Instagrammable coffee chain Starbucks just missed revenue expectations for the second quarter of its financial year.
The market wanted evidence of a stronger recovery from the sector leader and showed their disappointment by dropping the stock in after-hours trading on Tuesday.
But that’s only half the story. Some big name investors are looking beyond the frantic quarterly trading activity to the long-term case for investing in Starbucks. The question is, which group has got it right?
Starbucks reported revenues of $6.7bn for the second quarter versus analyst expectations of $6.8bn as like-for-like sales rebounded from the doldrums of the pandemic hit to trade.
But earnings per share came in at $0.62 against predictions of $0.52 and were up from $0.32 last year.
So a bit of a mixed bag but it did prompt the siren-blazoned giant to raise its full year revenue guidance to the $28.5bn - $29.3bn range, up from previous expectations of $28bn - $29bn.
It’s how the firm can tackle the rest of 2021 and beyond that seems to be splitting the pack.
Although chief exec Kevin Johnson put poetry to work in explaining the opportunity for the group in the key inflection point ahead.
He said the chain is positioned “for the inevitable great human reconnection” the company sees unfolding in the US “and will propagate in every market around the world, where people once again connect with others face-to-face to heal, to belong, to reflect, to share and to celebrate.”
Whether that sentiment has already been baked into the current share price is anyone’s guess though.
A forward price to earnings ratio (PE) of around 40 does look high and will put off a lot of investors.
But what you get for that is a world-leading brand and one that fund manager Terry Smith snapped up during market dips last year.
The manager is known for buying high quality companies able to reinvest in themselves and foment even more market dominance.
For Smith, part of the attraction to Starbucks was the fact that its biggest competitor in China, Luckin Coffee, had to pay $180m to settle accounting fraud charges, having overstating its 2019 revenue and understating losses.
When an opponent loses ground, that dominance can grow even more. China is Starbucks’ second biggest market and could be ripe for the picking once normality resumes. The firm plans to have opened 600 stores in the country by the end of 2021.

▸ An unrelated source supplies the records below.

@[simp] theorem load_cycles (o : ReadOperand) (s : State) : (load o s).2.cycles = readOperandCycles o s := by
  cases o
  · rfl
  · simp [load, loadMem_state]

@[simp] theorem loadMem_a (m : MemMode) (s : State) : (loadMem m s).2.a = s.a := by simp [loadMem_state]
@[simp] theorem load_a (o : ReadOperand) (s : State) : (load o s).2.a = s.a := by cases o <;> simp [load]
@[simp] theorem loadMem_x (m : MemMode) (s : State) : (loadMem m s).2.x = s.x := by simp [loadMem_state]
@[simp] theorem load_x (o : ReadOperand) (s : State) : (load o s).2.x = s.x := by cases o <;> simp [load]
@[simp] theorem loadMem_y (m : MemMode) (s : State) : (loadMem m s).2.y = s.y := by simp [loadMem_state]
@[simp] theorem load_y (o : ReadOperand) (s : State) : (load o s).2.y = s.y := by cases o <;> simp [load]
@[simp] theorem loadMem_sp (m : MemMode) (s : State) : (loadMem m s).2.sp = s.sp := by simp [loadMem_state]
@[simp] theorem load_sp (o : ReadOperand) (s : State) : (load o s).2.sp = s.sp := by cases o <;> simp [load]
@[simp] theorem loadMem_pc (m : MemMode) (s : State) : (loadMem m s).2.pc = s.pc := by simp [loadMem_state]
@[simp] theorem load_pc (o : ReadOperand) (s : State) : (load o s).2.pc = s.pc := by cases o <;> simp [load]
@[simp] theorem loadMem_p (m : MemMode) (s : State) : (loadMem m s).2.p = s.p := by simp [loadMem_state]
@[simp] theorem load_p (o : ReadOperand) (s : State) : (load o s).2.p = s.p := by cases o <;> simp [load]

/-- A reading instruction's operand changes nothing but the cycle count and what its bus accesses show. -/
theorem load_frame (o : ReadOperand) (s : State) :
    MachineFrame s (load o s).2 ∧ OperandRead o s (load o s).2 := by
  cases o with
  | imm v => exact ⟨⟨rfl, rfl, rfl, rfl, rfl, rfl, rfl, rfl, rfl, rfl⟩, ⟨fun _ => rfl, rfl, rfl, rfl, rfl⟩, rfl, rfl, rfl, rfl⟩
  | mem m => exact ⟨(loadMem_frame m s).1, (loadMem_frame m s).2⟩

/-! ## Stores -/

theorem oneStore_of_eq {k : Nat} {addr : Word} {v : Byte} {s u : State} (hpeek : ∀ b, u.peek b = s.peek b)
    (ht : ∀ b, u.target b = s.target b) (hv : u.video = s.video) (he : u.events = s.events) (hc : u.cfg = s.cfg) :
    OneStore k addr v s (busWrite k addr v u) := by
  have hw : ∀ b, u.writable b = s.writable b := fun b => by simp [State.writable, ht]
  have h := busWrite_oneStore k addr v u
  exact
    { here := fun hb => h.here ((hw addr).trans hb)
      elsewhere := fun b hb => (h.elsewhere b (by simpa [ht] using hb)).trans (hpeek b)
      readOnly := fun hb b => (h.readOnly ((hw addr).trans hb) b).trans (hpeek b)
      video := by rw [h.video]; simp [videoAfterStore, ht, hv, hc]
      events := by rw [h.events]; simp [eventsAfterStore, ht, he]
      lastAddr := h.lastAddr
      lastData := h.lastData
      lastRw := h.lastRw }

theorem store_state (m : MemMode) (v : Byte) (s : State) :
    store m v s = (busWrite (storeCycles m) (operandAddr m s) v (effAddr m s).2).withCycles (storeCycles m) := rfl

/-- Stores respect updates of registers and of the cycle count. -/
theorem OneStore.withCycles {k : Nat} {addr : Word} {v : Byte} {s t : State} (h : OneStore k addr v s t) (n : Nat) :
    OneStore k addr v s (t.withCycles n) := ⟨h.here, h.elsewhere, h.readOnly, h.video, h.events, h.lastAddr, h.lastData, h.lastRw⟩

theorem OneStore.withP {k : Nat} {addr : Word} {v : Byte} {s t : State} (h : OneStore k addr v s t) (p : Flags) :
    OneStore k addr v s (t.withP p) := ⟨h.here, h.elsewhere, h.readOnly, h.video, h.events, h.lastAddr, h.lastData, h.lastRw⟩

theorem OneStore.withA {k : Nat} {addr : Word} {v : Byte} {s t : State} (h : OneStore k addr v s t) (a : Byte) :
    OneStore k addr v s (t.withA a) := ⟨h.here, h.elsewhere, h.readOnly, h.video, h.events, h.lastAddr, h.lastData, h.lastRw⟩

theorem OneStore.withSp {k : Nat} {addr : Word} {v : Byte} {s t : State} (h : OneStore k addr v s t) (a : Byte) :
    OneStore k addr v s (t.withSp a) := ⟨h.here, h.elsewhere, h.readOnly, h.video, h.events, h.lastAddr, h.lastData, h.lastRw⟩

theorem store_oneStore (m : MemMode) (v : Byte) (s : State) :
    OneStore (storeCycles m) (operandAddr m s) v s (store m v s) := by
  rw [store_state]
  exact OneStore.withCycles (oneStore_of_eq (by simp) (by simp) (by simp) (by simp) (by simp)) _

theorem store_frame (m : MemMode) (v : Byte) (s : State) : MachineFrame s (store m v s) := by
  rw [store_state]
  constructor <;> simp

A lot of investors will gladly pay up for a good company at a reasonable price but many won’t feel comfortable with the current high valuation despite the possible opportunity ahead in the US and in China.
It was the firm’s valuation that prompted Pershing Square Holdings manager Bill Ackman to offload his position in the coffee business over 2020.

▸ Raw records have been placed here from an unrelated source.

/-- The members of the family EncodeLength put together. -/
theorem Laws.EncodeLength.statement (i : Instr) : Statement i :=
  match i with
  | .lda o => lda o | .ldx o => ldx o | .ldy o => ldy o | .sta m => sta m | .stx m => stx m | .sty m => sty m
  | .tax => tax | .tay => tay | .txa => txa | .tya => tya | .tsx => tsx | .txs => txs | .pha => pha | .php => php
  | .pla => pla | .plp => plp | .adc o => adc o | .sbc o => sbc o | .and o => and o | .ora o => ora o
  | .eor o => eor o | .cmp o => cmp o | .cpx o => cpx o | .cpy o => cpy o | .bit m => bit m | .inc m => inc m
  | .dec m => dec m | .inx => inx | .iny => iny | .dex => dex | .dey => dey | .asl o => asl o | .lsr o => lsr o
  | .rol o => rol o | .ror o => ror o | .bpl v => bpl v | .bmi v => bmi v | .bvc v => bvc v | .bvs v => bvs v
  | .bcc v => bcc v | .bcs v => bcs v | .bne v => bne v | .beq v => beq v | .jmp t => jmp t | .jsr a => jsr a
  | .rts => rts | .rti => rti | .brk => brk | .clc => clc | .sec => sec | .cli => cli | .sei => sei | .cld => cld
  | .sed => sed | .clv => clv | .nop f => nop f | .slo m => slo m | .rla m => rla m | .sre m => sre m
  | .rra m => rra m | .sax m => sax m | .lax m => lax m | .dcp m => dcp m | .isc m => isc m | .anc k v => anc k v
  | .alr v => alr v | .arr v => arr v | .sbx v => sbx v | .ane v => ane v | .lxa v => lxa v | .sha m => sha m
  | .shx a => shx a | .shy a => shy a | .tas a => tas a | .las a => las a | .usbc v => usbc v | .jam k => jam k

theorem encode_isSome (i : Instr) : (encode i).isSome = i.wellFormed := (Laws.EncodeLength.statement i).1

/-- Settles O2: a well-formed instruction has bytes (`encode_isSome`), and they decode to it (`decode_encode`). -/
theorem decodeEncode : Obligations.DecodeEncode := by
  unfold Obligations.DecodeEncode
  intro i hwf
  obtain ⟨bytes, hbytes⟩ := Option.isSome_iff_exists.mp ((encode_isSome i).trans hwf)
  exact ⟨bytes, hbytes, decode_encode i bytes hbytes⟩

/-! ## The bytes an instruction is decoded from are its own -/

/-- The bytes of a layout's instruction: the opcode and as many operand bytes as the layout has. -/
def Layout.bytes (l : Layout) (op b₁ b₂ : Byte) : List Byte :=
  match l with
  | .one _ => [op]
  | .byte _ => [op, b₁]
  | .word _ => wordForm op (wordOf b₁ b₂)

/-- Whatever operand bytes a layout is given, the instruction it builds is encoded by the opcode and these bytes. -/
def Layout.EncodesAs (l : Layout) (op : Byte) : Prop := ∀ b₁ b₂, encode (l.build b₁ b₂) = some (l.bytes op b₁ b₂)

In the Pershing Square Holdings 2020 annual report, Ackman explained, “We exited our initial investment in Starbucks in January 2020, and opportunistically repurchased a stake in the company at a highly attractive valuation during the March market downturn.

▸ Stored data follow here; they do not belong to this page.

-- ==== Sys2Proof/Laws/Ops.lean ====
section
/-! SUPPORT. One lemma for each shared operation that says everything it can do; the proofs about instructions cite these. -/

namespace Sys2Proof.Machine

/-! ### Sequencing -/

@[simp] theorem andThen_next (s : State) (f : State → Result) : andThen (.next s) f = f s := rfl

@[simp] theorem andThen_fault (x : Fault) (f : State → Result) : andThen (.fault x) f = .fault x := rfl

@[simp] theorem andThen_refused (x : Refusal) (f : State → Result) : andThen (.refused x) f = .refused x := rfl

/-- A sequence answers a next state exactly when both parts do. -/
theorem andThen_eq_next_iff (o : Result) (f : State → Result) (t : State) :
    andThen o f = .next t ↔ ∃ s, o = .next s ∧ f s = .next t := by
  cases o <;> simp [andThen]

/-! ### Pixels -/

theorem storedBytes_length (p : Pixel) (s : State) : (storedBytes p s).length = storedWidth s := by
  unfold storedBytes storedWidth
  split
  · rfl
  · split <;> rfl

theorem storeOffset_eq (i : Nat) (s : State) : storeOffset i s = i * storedWidth s := by
  unfold storeOffset storedWidth
  split <;> omega

theorem storedBytes_congr {s t : State} (p : Pixel) (hr : t.reqch = s.reqch) (hc : t.channels = s.channels) :
    storedBytes p t = storedBytes p s := by
  simp [storedBytes, hr, hc]

theorem storedWidth_congr {s t : State} (hr : t.reqch = s.reqch) : storedWidth t = storedWidth s := by
  simp [storedWidth, hr]

theorem storeOffset_congr {s t : State} (i : Nat) (hr : t.reqch = s.reqch) : storeOffset i t = storeOffset i s := by
  simp [storeOffset, hr]

theorem storedWidth_of_legal {s : State} (h : legalChannels s.reqch) : storedWidth s = s.reqch.toNat := by
  rcases h with h | h <;> simp [storedWidth, h]

/-! ### Byte spaces -/

/-- What is written stands where it was written. -/
theorem holdsAt_writeBytes (m : Memory) (a : Nat) (bs : List Byte) : HoldsAt (m.writeBytes a bs) a bs := by
  intro k b hk
  have hlt : k < bs.length := (List.getElem?_eq_some_iff.mp hk).1
  rw [Memory.read_writeBytes, if_pos (by omega), ← hk]
  congr 1
  omega

theorem sameOutside_writeBytes (m : Memory) (a : Nat) (bs : List Byte) :
    SameOutside m (m.writeBytes a bs) a bs.length :=
  fun _ h => Memory.read_writeBytes_outside m h

theorem sameBytes_refl (m : Memory) : SameBytes m m := fun _ => rfl

/-- Bytes that stand in a space are the bytes read. -/
theorem readBytes_of_holdsAt {m : Memory} {a : Nat} {bs : List Byte} (h : HoldsAt m a bs) :
    m.readBytes a bs.length = .bytes bs := by
  refine (Memory.readBytes_eq_bytes_iff _ _ _ _).mpr ⟨rfl, fun k hk => ?_⟩
  rw [List.getElem?_eq_getElem hk]
  exact h k _ (List.getElem?_eq_getElem hk)

theorem holdsAt_of_readBytes {m : Memory} {a n : Nat} {bs : List Byte} (h : m.readBytes a n = .bytes bs) :
    HoldsAt m a bs ∧ bs.length = n := by
  obtain ⟨hl, hr⟩ := (Memory.readBytes_eq_bytes_iff _ _ _ _).mp h
  refine ⟨fun k b hk => ?_, hl⟩
  rw [hr k (by have := (List.getElem?_eq_some_iff.mp hk).1; omega), hk]

theorem holdsAt_append {m : Memory} {a : Nat} {bs cs : List Byte} :
    HoldsAt m a (bs ++ cs) ↔ HoldsAt m a bs ∧ HoldsAt m (a + bs.length) cs := by
  constructor
  · intro h
    refine ⟨fun k b hk => h k b ?_, fun k b hk => ?_⟩
    · rw [List.getElem?_append_left (List.getElem?_eq_some_iff.mp hk).1]
      exact hk
    · have := h (bs.length + k) b (by rw [List.getElem?_append_right (by omega)]; simpa using hk)
      rwa [show a + (bs.length + k) = a + bs.length + k by omega] at this
  · rintro ⟨h1, h2⟩ k b hk
    by_cases hlt : k < bs.length
    · exact h1 k b (by rwa [List.getElem?_append_left hlt] at hk)
    · have := h2 (k - bs.length) b (by rwa [List.getElem?_append_right (by omega)] at hk)
      rwa [show a + bs.length + (k - bs.length) = a + k by omega] at this

theorem filled_nil : Filled [] 0 := by simp [Filled]

/-- Writing right after the last byte lengthens the space. -/
theorem filled_writeBytes {m : Memory} {n : Nat} (bs : List Byte) (h : Filled m n) :
    Filled (m.writeBytes n bs) (n + bs.length) := by
  intro x
  rw [Memory.read_writeBytes]
  split
  · rename_i hx
    simp only [hx.2, iff_true]
    rw [List.getElem?_eq_getElem (by omega)]
    rfl
  · rename_i hx
    rw [h x]
    omega

theorem filled_ofBytes (bs : List Byte) : Filled (Memory.ofBytes bs) bs.length := by
  have := filled_writeBytes bs filled_nil
  rwa [Nat.zero_add] at this

/-- Everything the test of a space's length says. -/
theorem holdsExactly_iff (m : Memory) (n : Nat) : m.holdsExactly n = true ↔ Filled m n := by
  simp only [Memory.holdsExactly, Bool.and_eq_true, List.all_eq_true, decide_eq_true_eq, List.mem_range]
  constructor
  · rintro ⟨h1, h2⟩ a
    refine ⟨fun h => ?_, h2 a⟩
    obtain ⟨b, hb⟩ := Option.isSome_iff_exists.mp h
    exact h1 _ (Memory.mem_of_read hb)
  · exact fun h => ⟨fun cell hc => (h cell.1).mp (Memory.read_isSome_of_mem hc), fun a ha => (h a).mpr ha⟩

/-! ### The input space -/

theorem inputSpace_start {s : State} {c : Command} (hc : s.cmd = some c) : inputSpace s = commandInput c s := by
  rw [inputSpace, hc]

theorem inputSpace_decode {s : State} (hc : s.cmd = none) (ho : s.op = .decode) : inputSpace s = s.stream := by
  rw [inputSpace, hc, ho]

theorem inputSpace_encode {s : State} (hc : s.cmd = none) (ho : s.op = .encode) : inputSpace s = s.pixbuf := by
  rw [inputSpace, hc, ho]

/-! ### The pixel cache -/

/-- Everything `update` does to the cache. -/
theorem cacheUpdated_set (p : Pixel) (slots : Cache) : CacheUpdated p slots (slots.set (hash p) p) := by
  intro i
  by_cases h : i = hash p
  · subst h
    simp
  · have h' : (hash p : Nat) ≠ (i : Nat) := fun e => h (Fin.ext e.symm)
    simp [h, h']

theorem cache_ext {c d : Cache} (h : ∀ i : Index, c.get i = d.get i) : c = d := by
  apply Vector.ext
  intro i hi
  exact h ⟨i, hi⟩

/-- Writing a slot with the pixel it holds changes nothing. -/
theorem cache_set_self {p : Pixel} {slots : Cache} (h : slots[hash p] = p) : slots.set (hash p) p = slots := by
  apply Vector.ext
  intro i hi
  rw [Vector.getElem_set]
  split
  · subst_vars
    exact h.symm
  · rfl

/-- The slot of PREV's hash, read through what PREV and CACHE are. -/
theorem lookup_prev {s : State} {p : Pixel} {slots : Cache} (hp : s.prev = p) (hc : s.cache = slots) :
    lookup (hash s.prev) s = slots[hash p] := by
  subst hp hc
  rfl

/-! ### The decoder's commits -/

/-- `closeChunks` after a chunk: PHASE as R15 has it. -/
theorem closeChunks_phaseAfter {s : State} (h : s.phase = .chunks) :
    (closeChunks s).phase = phaseAfter s.pxi s.pxcount := by
  simp [phaseAfter, h]

/-- A chunk of the decoder that resolves to one pixel answers a next state exactly at a chunk's place. -/
theorem resolveChunk_eq_next_iff (len : Nat) (p : Pixel) (s t : State) :
    resolveChunk len p s = .next t ↔ atChunk s ∧ t = nextChunk len (resolve p s) := by
  unfold resolveChunk
  by_cases h : atChunk s
  · rw [if_pos h]
    exact ⟨fun e => by cases e; exact ⟨h, rfl⟩, fun e => by rw [e.2]⟩
  · rw [if_neg h]
    exact ⟨nofun, fun e => absurd e.1 h⟩

/-- Everything one committed pixel does. -/
theorem pixelCommitted_resolve (len : Nat) (p : Pixel) {s : State} (h : s.phase = .chunks) :
    PixelCommitted p len s (nextChunk len (resolve p s)) where
  cur := by simp
  prev := by simp
  cache := by simpa using cacheUpdated_set p s.cache
  pxi := by simp
  ipos := by simp
  phase := by simp [phaseAfter, h]
  pixels := by simpa using holdsAt_writeBytes s.pixbuf (storeOffset s.pxi s) (storedBytes p s)

/-- What `repeatPrev` does to CACHE: one update by PREV. -/
theorem repeatPrev_cache_succ (n : Nat) (s : State) :
    (repeatPrev (n + 1) s).cache = s.cache.set (hash s.prev) s.prev := by
  induction n generalizing s with
  | zero => simp [repeatPrev]
  | succ n ih =>
    rw [repeatPrev, ih]
    simp

theorem repeatPrev_cur_succ (n : Nat) (s : State) : (repeatPrev (n + 1) s).cur = s.prev := by
  induction n generalizing s with
  | zero => simp [repeatPrev]
  | succ n ih =>
    rw [repeatPrev, ih]
    simp

/-- What `repeatPrev` does to PIXBUF: the same bytes, N times in a row. -/
theorem repeatPrev_pixbuf (n : Nat) (s : State) :
    (repeatPrev n s).pixbuf =
      s.pixbuf.writeBytes (s.pxi * storedWidth s) (List.replicate n (storedBytes s.prev s)).flatten := by
  induction n generalizing s with
  | zero => rfl
  | succ n ih =>
    rw [repeatPrev, ih, List.replicate_succ, List.flatten_cons, Memory.writeBytes_append]
    have hb : storedBytes (resolve s.prev s).prev (resolve s.prev s) = storedBytes s.prev s := by
      rw [resolve_prev]
      exact storedBytes_congr _ (by simp) (by simp)
    have hw : storedWidth (resolve s.prev s) = storedWidth s := storedWidth_congr (by simp)
    rw [hb, hw, resolve_pixbuf, resolve_pxi, storeOffset_eq, storedBytes_length]
    congr 1
    rw [Nat.add_mul, Nat.one_mul]

/-- RUN in a decode: refused out of its place, an overrun raised, or N commits of PREV. -/
theorem repeatChunk_eq_next_iff (n : Nat) (s t : State) :
    repeatChunk n s = .next t ↔ atChunk s ∧
      ((s.pxcount - s.pxi < n ∧ t = raise .runOverrun s.ipos s) ∨
        (n ≤ s.pxcount - s.pxi ∧ t = nextChunk 1 (repeatPrev n s))) := by
  unfold repeatChunk
  by_cases h : atChunk s
  · rw [if_pos h]
    by_cases hn : s.pxcount - s.pxi < n
    · rw [if_pos hn]
      exact ⟨fun e => by cases e; exact ⟨h, .inl ⟨hn, rfl⟩⟩, fun e => by
        rcases e.2 with e | e
        · rw [e.2]
        · omega⟩
    · rw [if_neg hn]
      exact ⟨fun e => by cases e; exact ⟨h, .inr ⟨by omega, rfl⟩⟩, fun e => by
        rcases e.2 with e | e
        · omega
        · rw [e.2]⟩
  · rw [if_neg h]
    exact ⟨nofun, fun e => absurd e.1 h⟩

/-! ### The encoder's emissions -/

/-- A chunk of the encoder answers a next state exactly at a chunk's place. -/
theorem emitChunk_eq_next_iff (i : Instr) (s t : State) :
    emitChunk i s = .next t ↔ atChunk s ∧ t = emit (encode s.magic i) s := by
  unfold emitChunk
  by_cases h : atChunk s
  · rw [if_pos h]
    exact ⟨fun e => by cases e; exact ⟨h, rfl⟩, fun e => by rw [e.2]⟩
  · rw [if_neg h]
    exact ⟨nofun, fun e => absurd e.1 h⟩

theorem flushRun_eq_next_iff (n : Nat) (s t : State) :
    flushRun n s = .next t ↔ atChunk s ∧ t = { emit (encode s.magic (.run n)) s with run := 0 } := by
  unfold flushRun
  rw [andThen_eq_next_iff]
  constructor
  · rintro ⟨u, hu, ht⟩
    obtain ⟨ha, rfl⟩ := (emitChunk_eq_next_iff _ _ _).mp hu
    cases ht
    exact ⟨ha, rfl⟩
  · rintro ⟨ha, rfl⟩
    exact ⟨_, (emitChunk_eq_next_iff _ _ _).mpr ⟨ha, rfl⟩, rfl⟩

theorem encode_length (m : Magic) (i : Instr) : (encode m i).length = i.length := by cases i <;> rfl

/-! ### Errors -/

/-- Everything `raise` does that the spec states. -/
theorem errorTaken_raise (c : Cause) (pos : Nat) (s : State) : ErrorTaken c pos s (raise c pos s) where
  phase := rfl
  err := rfl
  sub := rfl
  errpos := rfl
  warnTrailing := rfl
  outvalid := rfl
  pixelState := ⟨rfl, rfl, rfl⟩
  stream := sameBytes_refl _
  pixbuf := sameBytes_refl _

theorem sameDescriptor_raise (c : Cause) (pos : Nat) (s : State) : SameDescriptor s (raise c pos s) :=
  ⟨rfl, rfl, rfl, rfl, rfl, rfl, rfl, rfl⟩

theorem sameDescriptor_refl (s : State) : SameDescriptor s s := ⟨rfl, rfl, rfl, rfl, rfl, rfl, rfl, rfl⟩

theorem sameStatus_refl (s : State) : SameStatus s s := ⟨rfl, rfl, rfl, rfl, rfl, rfl⟩

end Sys2Proof.Machine
end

“Management has handled the COVID-19 crisis incredibly well, which we believe will enable the company to emerge even stronger following the pandemic. At the company’s current valuation, about twice the price we paid one year ago, our expected returns from owning Starbucks are below our long-term targets. As a result, we recently sold our stake.”
The near-term course of the Starbucks share price hinges on how it services customers, and how customers want to be serviced, as Covid restrictions end.
Johnson isn’t behind the door in how he thinks the firm will fare. On the post-corona transition he said, “Starbucks was built for this moment.”
The company boss is predicting a huge influx of customers who want to sit, sip and socialise when they can.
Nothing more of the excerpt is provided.